▶ [Materials provided]:
-- ==== Sys2Proof/Safety.lean ====
section
/-! DEFINITION. The terms that claims use: a vector lane, what a vector command leaves in its destination, the commands
that act on one chip alone, the invariants of the machine. -/

namespace Sys2Proof.Machine

/-! ## Vector lanes -/

/-- Lane `i` of vector register `v`. -/
def Tile.lane (x : Tile) (v i : Nat) : Word := x.vreg.get 0 (64 * v + i)

/-- Lane `i` of the second operand of descriptor `d`: IMM when USE_IMM is 1, else VB (Table OPS-6). -/
def Tile.laneB (x : Tile) (d : List Nat) (i : Nat) : Word := if useImm d then BitVec.ofNat 32 (imm d) else x.lane (vb d) i

/-- The descriptor at the PC of logical tile `p` of region `r` of chip `k` is a VECTOR of VOP `code` without a reserved
bit, and it may issue. -/
def VectorRuns (k : ChipId) (r : RegionId) (p : TileId) (code : Nat) (s : State) : Prop :=
  (s.chip k).atVop r p code [] [] = true ∧ vectorReserved ((s.chip k).desc r p) = false

/-- The command answers a next state in which lane `n` of VD of that descriptor is `f n`, for every lane. -/
def LanesAfter (i : Instr) (k : ChipId) (r : RegionId) (p : TileId) (s : State) (f : Nat → Word) : Prop :=
  ∃ t, exec i s = .next t ∧ ∀ n, n < 64 →
    ((t.chip k).tile (tileIx r p)).lane (vd ((s.chip k).desc r p)) n = f n

/-! ## Ring commands and completions -/

/-- The command `bs` of opcode `op` stands at the front of ring `g` of a running READY chip and `n` completions have
room (R620, R622). -/
def Chip.atCommand (c : Chip) (g op n : Nat) (bs : List Byte) : Prop :=
  c.running = true ∧ c.bru.ready = true ∧ c.roomForCompletions g n = true ∧ c.front g op = some bs

/-- Completion `x` of ring `g` is on its way to the ring or in the completion hold (R620). -/
def Chip.hasPosted (c : Chip) (g : Nat) (x : Completion) : Prop := x ∈ c.compQueue g ∨ (g, x) ∈ c.seq.hold

/-- The command completion of entry `bs` (Table HIF-5), posted at this epoch. -/
def Chip.commandEntry (c : Chip) (bs : List Byte) (status code : Nat) (res0 res1 : Nat := 0) : Completion :=
  { typ := 1, status := status, error := code, word4 := entryTag bs, word8 := entryOp bs
    epoch := c.time.epoch, res0 := res0, res1 := res1 }

/-- The chip's fault log holds F-TAG-nn of `inst` at this epoch. -/
def Chip.logged (c : Chip) (t : Tag) (nn inst : Nat) : Prop := ⟨codeOf t nn, inst, c.time.epoch⟩ ∈ c.hif.log

/-! ## What a command may change -/

/-- The pieces of a chip's state. -/
inductive Piece where
  | power | time | clk | tickDue | gens | regions | tiles | posns | xng | queues | eps | flying
  | links | mem | chans | seq | stew | bru | img | hif | dissolves | flash | otp
deriving DecidableEq, Repr
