/-- The references (R127 to R134, R143). -/
def Obligations.ReferenceEventsTakeEffect : Prop :=
  ∀ (k : ChipId) (s : State), (s.chip k).running = true →
    ((s.chip k).clk.refSel < 2 → (s.chip k).clk.freqHold = false → (s.chip k).clk.relock = false →
      (s.chip k).clk.holdover = false → (s.chip k).clk.leaving = false →
      (s.chip k).clk.qualified (1 - (s.chip k).clk.refSel) = true →
      ∃ t, exec (.refSwitch k) s = .next t ∧ (t.chip k).clk.switchTo = some (1 - (s.chip k).clk.refSel)) ∧
    (∀ line ns duty, (40 ≤ ns ∨ dutyFails duty = true) →
      ∃ t, exec (.referenceInvalid k line ns duty) s = .next t ∧ ((t.chip k).clk.refOf line).ok = false ∧
      ((t.chip k).clk.refOf line).valid = false ∧
      ((s.chip k).clk.selects line = true → (s.chip k).clk.leaving = false → (t.chip k).clk.freqHold = true)) ∧
    (∀ line (ppm : Int), 100 < ppm.natAbs →
      ∃ t, exec (.freqWindowEnd k line ppm) s = .next t ∧ ((t.chip k).clk.refOf line).ok = false) ∧
    (∀ line (ppm : Int), ppm.natAbs ≤ 100 →
      ∃ t, exec (.freqWindowEnd k line ppm) s = .next t ∧
        ((t.chip k).clk.refOf line).windows = ((s.chip k).clk.refOf line).windows + 1 ∧
        ((t.chip k).clk.refOf line).ok = ((s.chip k).clk.refOf line).ok) ∧
    (∀ line, ((s.chip k).clk.refOf line).live = true → ((s.chip k).clk.refOf line).ok = false → 10000 ≤ ((s.chip k).clk.refOf line).clean →
      1 ≤ ((s.chip k).clk.refOf line).windows → ((s.chip k).clk.refOf line).badWindow = false →
      ∃ t, exec (.referenceQualified k line) s = .next t ∧ ((t.chip k).clk.refOf line).ok = true) ∧
    ((s.chip k).clk.freqHold = true → 100 ≤ (s.chip k).clk.holdEpochs → (s.chip k).time.pos = 0 →
      ∃ t, exec (.freqHoldEnd k) s = .next t ∧ (t.chip k).clk.freqHold = false ∧
        ((s.chip k).clk.qualified (1 - (s.chip k).clk.refSel) = true →
          (t.chip k).clk.refSel = 1 - (s.chip k).clk.refSel ∧ (t.chip k).clk.relock = true) ∧
        ((s.chip k).clk.qualified (1 - (s.chip k).clk.refSel) = false →
          (t.chip k).clk.holdover = true ∧ (t.chip k).clk.refSel = 3 ∧
          (t.chip k).hif.log.head? = some ⟨codeOf .clk 3, noInstance, (s.chip k).time.epoch⟩ ∧
          ∀ r : RegionId, ((s.chip k).gen r).state = .locked → ((t.chip k).gen r).state = .frozen)) ∧
    ((s.chip k).clk.relock = true → (s.chip k).clk.freqHold = false →
      ∃ t, exec (.refPllLocked k) s = .next t ∧ (t.chip k).clk.refLocked = true ∧ (t.chip k).clk.relock = false) ∧
    ((s.chip k).clk.holdover = true → (s.chip k).clk.refLocked = true → (s.chip k).clk.leaving = true →
      (s.chip k).clk.lockAged = true → (s.chip k).time.pos = 0 →
      ∃ t, exec (.holdoverExit k) s = .next t ∧ (t.chip k).clk.holdover = false ∧
        (t.chip k).hif.log.head? = some ⟨codeOf .clk 4, noInstance, (s.chip k).time.epoch⟩ ∧
        ∀ r : RegionId, ((s.chip k).gen r).state = .frozen → ((t.chip k).gen r).state = .locking) ∧
    ((s.chip k).clk.holdover = true → (s.chip k).clk.holdLong = false →
      1000000000000 < (s.chip k).time.tick - (s.chip k).clk.holdTick →
      ∃ t, exec (.holdoverTimeout k) s = .next t ∧ (t.chip k).time.valid = false ∧
        (t.chip k).hif.log.head? = some ⟨codeOf .clk 14, noInstance, (s.chip k).time.epoch⟩) ∧
    ((s.chip k).seeking = true →
      2000000 ≤ (s.chip k).clk.noRefEpochs →
      ∃ t, exec (.noReferenceTimeout k) s = .next t ∧ (t.chip k).clk.noRefEpochs = 0 ∧
        (t.chip k).hif.log.head? = some ⟨codeOf .clk 13, noInstance, (s.chip k).time.epoch⟩)
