-- ==== Sys2Proof/Laws/State.lean ====
section
/-! SUPPORT. What each named update of Machine/Ops.lean leaves in each field of the state, of a chip and of the tray,
and what each accessor reads after it. A proof cites these and never unfolds a record update. -/

namespace Sys2Proof.Machine

/-! ## The state -/

@[simp] theorem State.setChip_tray (s : State) (k : Nat) (c : Chip) : (s.setChip k c).tray = s.tray := (rfl)
@[simp] theorem State.setChip_hostMem (s : State) (k : Nat) (c : Chip) : (s.setChip k c).hostMem = s.hostMem := (rfl)
@[simp] theorem State.setChip_pending (s : State) (k : Nat) (c : Chip) : (s.setChip k c).pending = s.pending := (rfl)
@[simp] theorem State.setChip_fresh (s : State) (k : Nat) (c : Chip) : (s.setChip k c).fresh = s.fresh := (rfl)
@[simp] theorem State.onChip_tray (s : State) (k : Nat) (f : Chip → Chip) : (s.onChip k f).tray = s.tray := (rfl)
@[simp] theorem State.onChip_hostMem (s : State) (k : Nat) (f : Chip → Chip) : (s.onChip k f).hostMem = s.hostMem := (rfl)
@[simp] theorem State.onChip_pending (s : State) (k : Nat) (f : Chip → Chip) : (s.onChip k f).pending = s.pending := (rfl)
@[simp] theorem State.onChip_fresh (s : State) (k : Nat) (f : Chip → Chip) : (s.onChip k f).fresh = s.fresh := (rfl)
@[simp] theorem State.onTray_chips (s : State) (f : Tray → Tray) : (s.onTray f).chips = s.chips := (rfl)
@[simp] theorem State.onTray_hostMem (s : State) (f : Tray → Tray) : (s.onTray f).hostMem = s.hostMem := (rfl)
@[simp] theorem State.onTray_pending (s : State) (f : Tray → Tray) : (s.onTray f).pending = s.pending := (rfl)
@[simp] theorem State.onTray_fresh (s : State) (f : Tray → Tray) : (s.onTray f).fresh = s.fresh := (rfl)
@[simp] theorem State.onTray_tray_eq (s : State) (f : Tray → Tray) : (s.onTray f).tray = f s.tray := (rfl)
@[simp] theorem State.chip_onTray (s : State) (f : Tray → Tray) (k : Nat) : (s.onTray f).chip k = s.chip k := (rfl)
@[simp] theorem State.chip_with_tray (s : State) (t : Tray) (k : Nat) : ({ s with tray := t } : State).chip k = s.chip k := (rfl)
@[simp] theorem State.chip_with_pending (s : State) (q : List Instr) (k : Nat) :
    ({ s with pending := q } : State).chip k = s.chip k := (rfl)
@[simp] theorem State.chip_with_hostMem (s : State) (m : List Host.Cell) (k : Nat) :
    ({ s with hostMem := m } : State).chip k = s.chip k := (rfl)
@[simp] theorem State.chip_with_fresh (s : State) (n : Nat) (k : Nat) :
    ({ s with fresh := n } : State).chip k = s.chip k := (rfl)

/-- Chip `j` after chip `k` is replaced. -/
theorem State.chip_setChip (s : State) (k j : Nat) (c : Chip) :
    (s.setChip k c).chip j = if j = k then c else s.chip j := by
  simp [State.chip, State.setChip, Bank.get_set]

@[simp] theorem State.chip_setChip_self (s : State) (k : Nat) (c : Chip) : (s.setChip k c).chip k = c := by
  simp [State.chip_setChip]

theorem State.chip_setChip_other (s : State) (k j : Nat) (c : Chip) (h : j ≠ k) :
    (s.setChip k c).chip j = s.chip j := by
  simp [State.chip_setChip, h]

/-- Chip `j` after `f` is applied to chip `k`. -/
theorem State.chip_onChip (s : State) (k j : Nat) (f : Chip → Chip) :
    (s.onChip k f).chip j = if j = k then f (s.chip k) else s.chip j := by
  simp [State.onChip, State.chip_setChip]

@[simp] theorem State.chip_onChip_self (s : State) (k : Nat) (f : Chip → Chip) :
    (s.onChip k f).chip k = f (s.chip k) := by
  simp [State.chip_onChip]

theorem State.chip_onChip_other (s : State) (k j : Nat) (f : Chip → Chip) (h : j ≠ k) :
    (s.onChip k f).chip j = s.chip j := by
  simp [State.chip_onChip, h]

/-! ## The parts of a chip: what an accessor reads after an update of its own part -/

@[simp] theorem Chip.gen_setGen (c : Chip) (i j : Nat) (x : Gen) : (c.setGen i x).gen j = if j = i then x else c.gen j := by
  by_cases h : j = i
  · subst h; simp [Chip.gen, Chip.setGen]
  · simp [Chip.gen, Chip.setGen, Bank.get_set, h]
@[simp] theorem Chip.onGen_eq (c : Chip) (i : Nat) (f : Gen → Gen) : c.onGen i f = c.setGen i (f (c.gen i)) := (rfl)
@[simp] theorem Chip.region_setRegion (c : Chip) (i j : Nat) (x : Region) : (c.setRegion i x).region j = if j = i then x else c.region j := by
  by_cases h : j = i
  · subst h; simp [Chip.region, Chip.setRegion]
  · simp [Chip.region, Chip.setRegion, Bank.get_set, h]
@[simp] theorem Chip.onRegion_eq (c : Chip) (i : Nat) (f : Region → Region) : c.onRegion i f = c.setRegion i (f (c.region i)) := (rfl)
@[simp] theorem Chip.tile_setTile (c : Chip) (i j : Nat) (x : Tile) : (c.setTile i x).tile j = if j = i then x else c.tile j := by
  by_cases h : j = i
  · subst h; simp [Chip.tile, Chip.setTile]
  · simp [Chip.tile, Chip.setTile, Bank.get_set, h]
@[simp] theorem Chip.onTile_eq (c : Chip) (i : Nat) (f : Tile → Tile) : c.onTile i f = c.setTile i (f (c.tile i)) := (rfl)
@[simp] theorem Chip.queue_setQueue (c : Chip) (i j : Nat) (x : Queue) : (c.setQueue i x).queue j = if j = i then x else c.queue j := by
  by_cases h : j = i
  · subst h; simp [Chip.queue, Chip.setQueue]
  · simp [Chip.queue, Chip.setQueue, Bank.get_set, h]
@[simp] theorem Chip.onQueue_eq (c : Chip) (i : Nat) (f : Queue → Queue) : c.onQueue i f = c.setQueue i (f (c.queue i)) := (rfl)
@[simp] theorem Chip.ep_setEp (c : Chip) (i j : Nat) (x : Endpoint) : (c.setEp i x).ep j = if j = i then x else c.ep j := by
  by_cases h : j = i
  · subst h; simp [Chip.ep, Chip.setEp]
  · simp [Chip.ep, Chip.setEp, Bank.get_set, h]
@[simp] theorem Chip.onEp_eq (c : Chip) (i : Nat) (f : Endpoint → Endpoint) : c.onEp i f = c.setEp i (f (c.ep i)) := (rfl)
@[simp] theorem Chip.chan_setChan (c : Chip) (i j : Nat) (x : Channel) : (c.setChan i x).chan j = if j = i then x else c.chan j := by
  by_cases h : j = i
  · subst h; simp [Chip.chan, Chip.setChan]
  · simp [Chip.chan, Chip.setChan, Bank.get_set, h]
@[simp] theorem Chip.onChan_eq (c : Chip) (i : Nat) (f : Channel → Channel) : c.onChan i f = c.setChan i (f (c.chan i)) := (rfl)
@[simp] theorem Chip.session_setSession (c : Chip) (i j : Nat) (x : Session) : (c.setSession i x).session j = if j = i then x else c.session j := by
  by_cases h : j = i
  · subst h; simp [Chip.session, Chip.setSession]
  · simp [Chip.session, Chip.setSession, Bank.get_set, h]
@[simp] theorem Chip.onSession_eq (c : Chip) (i : Nat) (f : Session → Session) : c.onSession i f = c.setSession i (f (c.session i)) := (rfl)
@[simp] theorem Chip.part_setPart (c : Chip) (i j : Nat) (x : Part) : (c.setPart i x).part j = if j = i then x else c.part j := by
  by_cases h : j = i
  · subst h; simp [Chip.part, Chip.setPart]
  · simp [Chip.part, Chip.setPart, Bank.get_set, h]
@[simp] theorem Chip.onPart_eq (c : Chip) (i : Nat) (f : Part → Part) : c.onPart i f = c.setPart i (f (c.part i)) := (rfl)
@[simp] theorem Chip.ring_setRing (c : Chip) (i j : Nat) (x : Ring) : (c.setRing i x).ring j = if j = i then x else c.ring j := by
  by_cases h : j = i
  · subst h; simp [Chip.ring, Chip.setRing]
  · simp [Chip.ring, Chip.setRing, Bank.get_set, h]
@[simp] theorem Chip.onRing_eq (c : Chip) (i : Nat) (f : Ring → Ring) : c.onRing i f = c.setRing i (f (c.ring i)) := (rfl)
@[simp] theorem Chip.onPosn_eq (c : Chip) (r q : Nat) (f : Position → Position) :
    c.onPosn r q f = c.setPosn r q (f (c.posn r q)) := (rfl)
@[simp] theorem Chip.posn_setPosn_self (c : Chip) (r q : Nat) (x : Position) : (c.setPosn r q x).posn r q = x := by
  simp [Chip.posn, Chip.setPosn]
@[simp] theorem Chip.link_onLink_self (c : Chip) (r d : Nat) (f : OutLink → OutLink) :
    (c.onLink r d f).link r d = f (c.link r d) := by
  simp [Chip.link, Chip.onLink]
@[simp] theorem Chip.railGroup_onRailGroup_self (c : Chip) (g : Nat) (f : RailGroup → RailGroup) :
    (c.onRailGroup g f).railGroup g = f (c.railGroup g) := by
  simp [Chip.railGroup, Chip.onRailGroup]
@[simp] theorem Chip.item_setItem_self (c : Chip) (i : Nat) (x : Item) : (c.setItem i x).item i = some x := by
  simp [Chip.item, Chip.setItem, Bank.set, Bank.look_put_self]
@[simp] theorem Chip.countAux_eq (c : Chip) (i n : Nat) : c.countAux i n =
    c.onStew (fun w => { w with auxEvents := w.auxEvents.set i (w.auxEvents.getD i 0 + n) }) := (rfl)
@[simp] theorem Chip.cause_eq (c : Chip) (v : Nat) : c.cause v =
    c.onHif (fun h => { h with vectors := h.vectors.update {} v (fun x => { x with cause := true }) }) := (rfl)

▶ [What is expected]:
Within the material above, transcribe exactly the lines that run from the line holding "every lane. -/" through the line holding "hold (R620). -/".

▶ [Exercise solution]:
/-- The command answers a next state in which lane `n` of VD of that descriptor is `f n`, for every lane. -/
def LanesAfter (i : Instr) (k : ChipId) (r : RegionId) (p : TileId) (s : State) (f : Nat → Word) : Prop :=
  ∃ t, exec i s = .next t ∧ ∀ n, n < 64 →
    ((t.chip k).tile (tileIx r p)).lane (vd ((s.chip k).desc r p)) n = f n

/-! ## Ring commands and completions -/

/-- The command `bs` of opcode `op` stands at the front of ring `g` of a running READY chip and `n` completions have
room (R620, R622). -/
def Chip.atCommand (c : Chip) (g op n : Nat) (bs : List Byte) : Prop :=
  c.running = true ∧ c.bru.ready = true ∧ c.roomForCompletions g n = true ∧ c.front g op = some bs

/-- Completion `x` of ring `g` is on its way to the ring or in the completion hold (R620). -/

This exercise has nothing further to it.